Each line below from the one containing "s.sync := rfl" through the one containing "s.mill := rfl" is to be given again exactly, and no line outside that span.

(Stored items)
------------------------
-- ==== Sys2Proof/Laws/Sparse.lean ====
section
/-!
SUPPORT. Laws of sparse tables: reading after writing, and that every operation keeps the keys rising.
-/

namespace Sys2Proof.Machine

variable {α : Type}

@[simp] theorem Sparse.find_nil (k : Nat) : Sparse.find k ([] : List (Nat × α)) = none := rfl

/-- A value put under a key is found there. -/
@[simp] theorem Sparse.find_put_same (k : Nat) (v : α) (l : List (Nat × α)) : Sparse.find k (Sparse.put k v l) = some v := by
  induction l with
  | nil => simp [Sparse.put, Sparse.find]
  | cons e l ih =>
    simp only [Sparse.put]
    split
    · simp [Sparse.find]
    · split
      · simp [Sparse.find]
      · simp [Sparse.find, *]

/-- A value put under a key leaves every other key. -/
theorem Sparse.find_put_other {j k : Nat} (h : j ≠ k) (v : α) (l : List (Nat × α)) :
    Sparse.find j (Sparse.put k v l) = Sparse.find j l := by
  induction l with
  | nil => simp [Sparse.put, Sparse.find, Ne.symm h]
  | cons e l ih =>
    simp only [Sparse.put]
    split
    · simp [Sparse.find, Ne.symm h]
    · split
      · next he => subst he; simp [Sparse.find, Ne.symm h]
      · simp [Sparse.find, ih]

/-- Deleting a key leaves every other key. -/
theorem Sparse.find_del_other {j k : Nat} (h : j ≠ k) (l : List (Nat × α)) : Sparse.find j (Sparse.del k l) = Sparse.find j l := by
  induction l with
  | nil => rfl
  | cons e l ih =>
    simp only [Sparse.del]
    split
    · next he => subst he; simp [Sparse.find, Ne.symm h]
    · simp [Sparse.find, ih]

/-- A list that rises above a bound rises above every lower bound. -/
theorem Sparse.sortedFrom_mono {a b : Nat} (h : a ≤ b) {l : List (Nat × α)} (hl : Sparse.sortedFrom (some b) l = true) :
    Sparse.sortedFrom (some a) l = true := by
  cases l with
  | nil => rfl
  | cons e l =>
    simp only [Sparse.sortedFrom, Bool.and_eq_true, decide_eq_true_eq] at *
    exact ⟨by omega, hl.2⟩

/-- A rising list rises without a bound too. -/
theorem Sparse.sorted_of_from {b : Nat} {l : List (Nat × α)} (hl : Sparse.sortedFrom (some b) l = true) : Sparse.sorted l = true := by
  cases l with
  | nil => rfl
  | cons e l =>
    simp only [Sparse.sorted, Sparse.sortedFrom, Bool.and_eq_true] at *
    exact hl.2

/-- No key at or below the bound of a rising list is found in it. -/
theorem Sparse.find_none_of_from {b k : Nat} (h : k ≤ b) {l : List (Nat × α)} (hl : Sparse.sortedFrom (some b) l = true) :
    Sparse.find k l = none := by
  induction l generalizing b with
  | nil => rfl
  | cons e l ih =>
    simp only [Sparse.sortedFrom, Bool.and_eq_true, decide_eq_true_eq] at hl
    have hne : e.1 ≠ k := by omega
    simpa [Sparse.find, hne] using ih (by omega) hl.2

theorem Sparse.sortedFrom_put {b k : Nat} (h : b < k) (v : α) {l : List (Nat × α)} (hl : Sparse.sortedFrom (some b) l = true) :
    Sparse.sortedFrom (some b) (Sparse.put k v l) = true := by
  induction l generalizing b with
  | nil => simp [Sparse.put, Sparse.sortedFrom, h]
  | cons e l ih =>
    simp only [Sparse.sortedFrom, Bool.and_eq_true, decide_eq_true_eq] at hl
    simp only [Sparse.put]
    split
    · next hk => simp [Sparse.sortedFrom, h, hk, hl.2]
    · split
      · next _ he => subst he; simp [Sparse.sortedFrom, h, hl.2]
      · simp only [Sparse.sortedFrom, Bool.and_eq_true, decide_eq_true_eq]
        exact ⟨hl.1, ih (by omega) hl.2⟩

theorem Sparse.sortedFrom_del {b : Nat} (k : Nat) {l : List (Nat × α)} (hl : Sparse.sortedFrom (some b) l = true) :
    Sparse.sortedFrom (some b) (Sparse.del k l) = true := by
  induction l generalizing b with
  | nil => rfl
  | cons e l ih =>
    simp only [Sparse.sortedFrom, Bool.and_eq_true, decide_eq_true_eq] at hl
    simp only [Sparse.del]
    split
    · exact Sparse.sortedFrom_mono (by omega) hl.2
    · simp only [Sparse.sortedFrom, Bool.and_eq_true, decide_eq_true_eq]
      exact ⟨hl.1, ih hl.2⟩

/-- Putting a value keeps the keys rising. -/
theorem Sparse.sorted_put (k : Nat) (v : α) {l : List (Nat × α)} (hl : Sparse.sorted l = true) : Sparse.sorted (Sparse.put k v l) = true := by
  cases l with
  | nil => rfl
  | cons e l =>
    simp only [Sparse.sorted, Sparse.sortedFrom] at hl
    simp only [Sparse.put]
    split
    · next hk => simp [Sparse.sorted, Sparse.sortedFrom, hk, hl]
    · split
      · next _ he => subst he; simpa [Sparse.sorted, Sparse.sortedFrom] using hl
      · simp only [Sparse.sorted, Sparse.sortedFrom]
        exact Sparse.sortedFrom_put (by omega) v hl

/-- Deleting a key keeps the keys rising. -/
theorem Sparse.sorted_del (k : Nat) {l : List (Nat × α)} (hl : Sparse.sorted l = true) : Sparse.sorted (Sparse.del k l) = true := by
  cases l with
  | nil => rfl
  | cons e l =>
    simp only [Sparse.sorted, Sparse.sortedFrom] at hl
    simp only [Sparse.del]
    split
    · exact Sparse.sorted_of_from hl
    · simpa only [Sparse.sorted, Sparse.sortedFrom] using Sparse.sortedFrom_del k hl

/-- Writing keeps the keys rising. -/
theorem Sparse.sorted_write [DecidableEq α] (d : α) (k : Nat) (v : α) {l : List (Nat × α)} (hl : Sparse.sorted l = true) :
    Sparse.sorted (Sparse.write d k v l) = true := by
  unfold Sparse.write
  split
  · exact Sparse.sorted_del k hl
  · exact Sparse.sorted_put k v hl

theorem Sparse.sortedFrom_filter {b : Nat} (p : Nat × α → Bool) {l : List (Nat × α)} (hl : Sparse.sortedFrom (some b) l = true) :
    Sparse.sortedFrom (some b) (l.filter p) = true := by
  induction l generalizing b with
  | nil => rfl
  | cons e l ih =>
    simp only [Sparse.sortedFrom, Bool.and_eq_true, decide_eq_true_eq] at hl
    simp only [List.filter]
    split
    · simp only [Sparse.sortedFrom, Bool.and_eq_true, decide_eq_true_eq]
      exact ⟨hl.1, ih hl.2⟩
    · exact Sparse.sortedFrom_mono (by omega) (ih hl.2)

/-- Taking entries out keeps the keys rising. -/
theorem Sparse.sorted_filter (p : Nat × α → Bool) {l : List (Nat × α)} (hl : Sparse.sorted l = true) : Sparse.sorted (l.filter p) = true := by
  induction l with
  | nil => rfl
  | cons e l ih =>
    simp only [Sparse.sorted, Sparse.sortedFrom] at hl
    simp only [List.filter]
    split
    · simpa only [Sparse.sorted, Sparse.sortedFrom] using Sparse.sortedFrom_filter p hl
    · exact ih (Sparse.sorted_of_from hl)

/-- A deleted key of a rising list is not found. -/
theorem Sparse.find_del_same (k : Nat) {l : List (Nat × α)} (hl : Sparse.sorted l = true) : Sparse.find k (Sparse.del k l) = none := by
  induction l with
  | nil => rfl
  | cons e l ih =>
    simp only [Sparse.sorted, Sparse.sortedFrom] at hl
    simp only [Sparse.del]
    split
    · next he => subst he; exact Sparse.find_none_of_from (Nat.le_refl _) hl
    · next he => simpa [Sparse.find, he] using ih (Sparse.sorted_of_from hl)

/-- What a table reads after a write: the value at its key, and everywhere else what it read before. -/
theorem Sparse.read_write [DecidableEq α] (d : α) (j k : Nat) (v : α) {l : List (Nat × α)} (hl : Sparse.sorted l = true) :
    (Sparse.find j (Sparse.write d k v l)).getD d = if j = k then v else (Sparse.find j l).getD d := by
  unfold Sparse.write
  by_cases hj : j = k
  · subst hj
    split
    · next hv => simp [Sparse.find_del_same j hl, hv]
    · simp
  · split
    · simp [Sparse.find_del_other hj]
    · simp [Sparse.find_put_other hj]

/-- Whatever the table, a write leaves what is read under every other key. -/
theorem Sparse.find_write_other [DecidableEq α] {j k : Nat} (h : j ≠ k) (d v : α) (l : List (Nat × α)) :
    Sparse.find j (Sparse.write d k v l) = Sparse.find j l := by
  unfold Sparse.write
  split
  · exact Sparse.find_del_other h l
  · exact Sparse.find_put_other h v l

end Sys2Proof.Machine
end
------------------------
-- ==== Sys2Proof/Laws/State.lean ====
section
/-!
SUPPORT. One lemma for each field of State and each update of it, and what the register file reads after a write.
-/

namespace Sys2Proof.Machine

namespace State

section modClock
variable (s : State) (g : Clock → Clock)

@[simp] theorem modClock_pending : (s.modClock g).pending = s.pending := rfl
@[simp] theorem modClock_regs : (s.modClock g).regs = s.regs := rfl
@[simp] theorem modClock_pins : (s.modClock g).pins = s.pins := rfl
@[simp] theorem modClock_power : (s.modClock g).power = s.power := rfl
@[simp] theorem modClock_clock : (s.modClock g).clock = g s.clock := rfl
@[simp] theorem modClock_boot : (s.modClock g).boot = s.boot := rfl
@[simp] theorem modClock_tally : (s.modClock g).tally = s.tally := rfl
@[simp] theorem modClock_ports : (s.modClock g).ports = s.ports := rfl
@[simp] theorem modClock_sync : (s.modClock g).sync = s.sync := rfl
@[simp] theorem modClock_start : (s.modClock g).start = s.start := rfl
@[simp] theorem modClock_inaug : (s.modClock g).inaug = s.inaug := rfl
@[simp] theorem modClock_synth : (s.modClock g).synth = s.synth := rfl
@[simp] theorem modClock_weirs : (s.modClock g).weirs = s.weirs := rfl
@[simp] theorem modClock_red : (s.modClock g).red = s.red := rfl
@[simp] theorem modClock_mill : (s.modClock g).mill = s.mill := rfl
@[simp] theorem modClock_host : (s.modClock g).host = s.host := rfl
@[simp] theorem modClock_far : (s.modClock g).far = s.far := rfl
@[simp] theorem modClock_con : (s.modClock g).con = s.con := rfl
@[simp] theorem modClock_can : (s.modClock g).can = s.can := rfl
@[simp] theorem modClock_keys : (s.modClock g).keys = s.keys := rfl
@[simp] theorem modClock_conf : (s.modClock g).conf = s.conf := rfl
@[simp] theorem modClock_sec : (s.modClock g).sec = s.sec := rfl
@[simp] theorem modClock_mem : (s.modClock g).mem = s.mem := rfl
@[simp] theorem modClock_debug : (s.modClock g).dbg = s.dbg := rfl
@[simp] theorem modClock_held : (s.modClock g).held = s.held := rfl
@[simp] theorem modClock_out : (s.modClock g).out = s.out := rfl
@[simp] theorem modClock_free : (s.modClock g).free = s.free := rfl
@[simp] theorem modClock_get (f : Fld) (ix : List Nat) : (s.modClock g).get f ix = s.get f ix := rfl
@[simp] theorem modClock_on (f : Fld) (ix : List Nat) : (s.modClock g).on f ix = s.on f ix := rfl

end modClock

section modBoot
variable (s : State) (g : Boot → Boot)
------------------------
_Solution to the exercise:_
@[simp] theorem modClock_sync : (s.modClock g).sync = s.sync := rfl
@[simp] theorem modClock_start : (s.modClock g).start = s.start := rfl
@[simp] theorem modClock_inaug : (s.modClock g).inaug = s.inaug := rfl
@[simp] theorem modClock_synth : (s.modClock g).synth = s.synth := rfl
@[simp] theorem modClock_weirs : (s.modClock g).weirs = s.weirs := rfl
@[simp] theorem modClock_red : (s.modClock g).red = s.red := rfl
@[simp] theorem modClock_mill : (s.modClock g).mill = s.mill := rfl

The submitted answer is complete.